A piece broke free, and I clutched it in my bloodied hand. I birthed an unknown creature inside me, one who thirsted for my death. That creature whispered in my ear and told me to turn on the faucet in the tub. Told me to ignore the panic squeezing my chest as the water splashed into the bottom. I stepped over the side, placing one trembling foot inside, before lifting the other over the rim.

Zach banged on the door, words I couldn’t make out screeching through the wood. I couldn’t hear him above the roar in my head—the scream that told me to sink into the depths of my phobia and let it dispose of me. My back slammed against the cold porcelain, and as the door shook under his weight, I took the piece of mirror and gouged it into my left arm, dragging the sharp edge up my forearm to my wrist.

Just like Mom.

I wept, chest heaving uncontrollably, and a tremor of remorse went through me, but it was fleeting. I took the glass, held awkwardly in my left hand, and tore into the opposite wrist. Blood bathed my skin, hiding the faint scars from years of silently screaming.

Free. Finally free.

The glass fell from my fingers. I slumped into the tub, arms plopping into rising water, and closed my eyes as my head dropped against the rim. I wondered if Mom had felt this way. Had she experienced this same clarifying sense of relief? The certainty that the suffering would end soon. I couldn’t wait to see her. I ached to feel her arms around me, craved the sweet scent I still remembered, even to this day. Jasmine. God, I could already smell it.

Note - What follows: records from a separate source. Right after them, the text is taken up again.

/-- The mask of "Ru1t" is not 0 (V-TFT-5), whatever the parameters. -/
theorem textCheck_ru1t : textCheck ((running 2 [0x52, 0x75, 0x31, 0x74]).ibuf.slice 0 4) ≠ 0 := by
  unfold textCheck
  generalize Config.textLenUnit = u
  cases u <;> decide

/-- V-TFR-4, V-TFR-5: no character check, and IN_LEN is not read. -/
theorem test_tfraw :
    after (exec .tfraw { runningTooLong 1 with argType := 0x31323334 }) (fun t => (t.tReg, t.status.err)) =
      some (0x31323334, .ok) := by decide

/-- V-TFT-1: "RuSt" passes and becomes the tag, first byte in bits 31:24, whatever the parameters. -/
theorem test_tftext_accepts :
    ∃ t, exec .tftext (running 2 [0x52, 0x75, 0x53, 0x74]) = .next t ∧ t.tReg = 0x52755374 :=
  ⟨_, execTftext_ok (by decide) textCheck_rust, by decide⟩

/-- V-TFT-5, V-TFT-8, V-TFT-17 to V-TFT-19: the masks for (CHARS, 1), (CHARS, 0), (BYTES, 1), (BYTES, 0). -/
theorem test_tftext_masks :
    [[0x52, 0x75, 0x31, 0x74], [0x52, 0x75, 0x31], [0x52, 0xC3, 0xBC, 0x73, 0x74], [0x52, 0xC3, 0xBC],
      [0xC3, 0xA9, 0xC3, 0xA9]].map (fun t =>
        [textCheckWith .chars (fun _ => true) t, textCheckWith .chars (fun _ => false) t,
          textCheckWith .bytes (fun _ => true) t, textCheckWith .bytes (fun _ => false) t]) =
      [[0b100, 0b100, 0b100, 0b100], [0b110, 0b110, 0b110, 0b110], [0b101, 0b001, 0b111, 0b011],
        [0b111, 0b011, 0b111, 0b011], [0b111, 0b011, 0b101, 0b001]] := by decide

/-- V-PRP-1, 2, 8, 9, 12: the property bits under ASCII_CLASS and under BIT5. -/
theorem test_predicates :
    [0x52755374, 0x52757374, 0x00000000, 0x40315B60, 0xC0E080A0].map
        (fun r => (tagProps .asciiClass r, tagProps .bit5 r)) =
      [(0xD, 0xD), (0x9, 0x9), (0x0, 0x7), (0x0, 0xD), (0x0, 0xD)] := by decide

/-- V-ENC-1: the chunk "IEND" without data. -/
theorem test_encode :
    after (exec .encode { running 3 [] with tReg := 0x49454E44 })
        (fun t => (t.chLength, t.chType, t.chCrc, t.status.chValid, t.status.err)) =
      some (0, 0x49454E44, 0xAE426082, true, .ok) := by decide +kernel

/-- V-DEC-9: F_IEND is accepted into the slot. -/
theorem test_decode_frame :
    after (exec .decode (running 4 fIend)) (fun t => (t.chLength, t.chType, t.chCrc, t.status.chValid)) =
      some (0, 0x49454E44, 0xAE426082, true) := by decide +kernel

/-- V-DEC-17 and V-DEC-21: F54 as it is, and with its last byte 4d. -/
theorem test_decode_checksum :
    decodeFrame (f54 [0xAB, 0xD1, 0xD8, 0x4D]) = .bad .crcMismatch 0xABD1D84D 0xABD1D84E ∧
    decodeFrame (f54 [0xAB, 0xD1, 0xD8, 0x4E]) = .frame 0x2A [0x52, 0x75, 0x53, 0x74] msg 0xABD1D84E := by
  decide +kernel

/-- V-SER-2: the frame of the slot is F_IEND, and it is what OBUF then holds. -/
theorem test_serialize :
    ∃ t, exec .serialize slotIend = .next t ∧ t.outLen = 12 ∧ t.obuf.slice 0 12 = fIend := by
  refine ⟨_, execSerialize_ok rfl (by decide), by decide, ?_⟩
  have h : slotIend.slotFrame = fIend := by decide
  rw [h]
  exact Memory.slice_writeSeq slotIend.obuf 0 fIend

/-- V-SER-1: nothing in the slot. -/
theorem test_serialize_no_chunk :
    after (exec .serialize (running 5 [])) (fun t => (t.status.err, t.outLen)) = some (.noChunk, 0) := by decide

/-- V-CRC-2: the check value. -/
theorem test_crc :
    after (exec .crc (running 6 [0x31, 0x32, 0x33, 0x34, 0x35, 0x36, 0x37, 0x38, 0x39])) (·.crcResult) =
      some 0xCBF43926 := by decide +kernel

/-- V-CRC-1, 5, 13. -/
theorem test_crc32 :
    crc32 [] = 0x00000000 ∧ crc32 [0xFF] = 0xFF000000 ∧ crc32 ([0x52, 0x75, 0x53, 0x74] ++ msg) = 0xABD1D84E := by
  decide +kernel

/-- V-CMD-5. -/
theorem test_illegal_command :
    after (step (running 0x80000004 [])) (fun t => (t.status.err, t.info0, t.info1, t.status.chValid)) =
      some (.illegalCmd, 0x80000004, 0, false) := by decide

/-! ## The host port -/

/-- V-BUS-5 to V-BUS-8, V-BUS-11: a wrong width, a wrong alignment, no register. -/
theorem test_bus_errors :
    [.read .reg 0x00 .w8, .read .reg 0x02 .w32, .read .reg 0x3C .w32, .write .reg 0x40 .w32 1,
      .read .ibuf 0 .w32].map State.reset.respond = [.busErr, .busErr, .busErr, .busErr, .busErr] := by decide

/-- V-BUS-1: STATUS after reset. -/
theorem test_status_after_reset : State.reset.respond (.read .reg 0x08 .w32) = .okWord 0x00000010 := by decide

/-- V-BUS-19: a write of IN_LEN while BUSY is dropped and sets WERR. -/
theorem test_write_while_busy :
    after (step (busyHost (.access (.write .reg 0x0C .w32 7)))) (fun t => (t.inLen, t.status.werr, t.responses)) =
      some (0, true, [.ok]) := by decide

/-- V-BUS-22 and V-BUS-23: only a 1 in bit 2 of a write to STATUS clears WERR. -/
theorem test_clear_werr :
    [0x00000004, 0xFFFFFFFB].map (fun v =>
      after (step (idleHost (.access (.write .reg 0x08 .w32 v)))) (·.status.werr)) = [some false, some true] := by decide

A crash sounded, and Zach’s scream tore me from my serenity. “Lex!”

He lifted me from the water and held my body to his quaking chest. “Why?” Gut wrenching remorse coated that single word. I cracked my lids open, and through the haze I found his cheeks wet with grief.

I blinked several times until he came into sharper focus. “Can’t do this anymore.” The room narrowed, shadows deepening around the edges. “Zach,” I said, my voice growing weaker. “I’m scared.”

“No”—a sob burst from his mouth—“hang on, baby!”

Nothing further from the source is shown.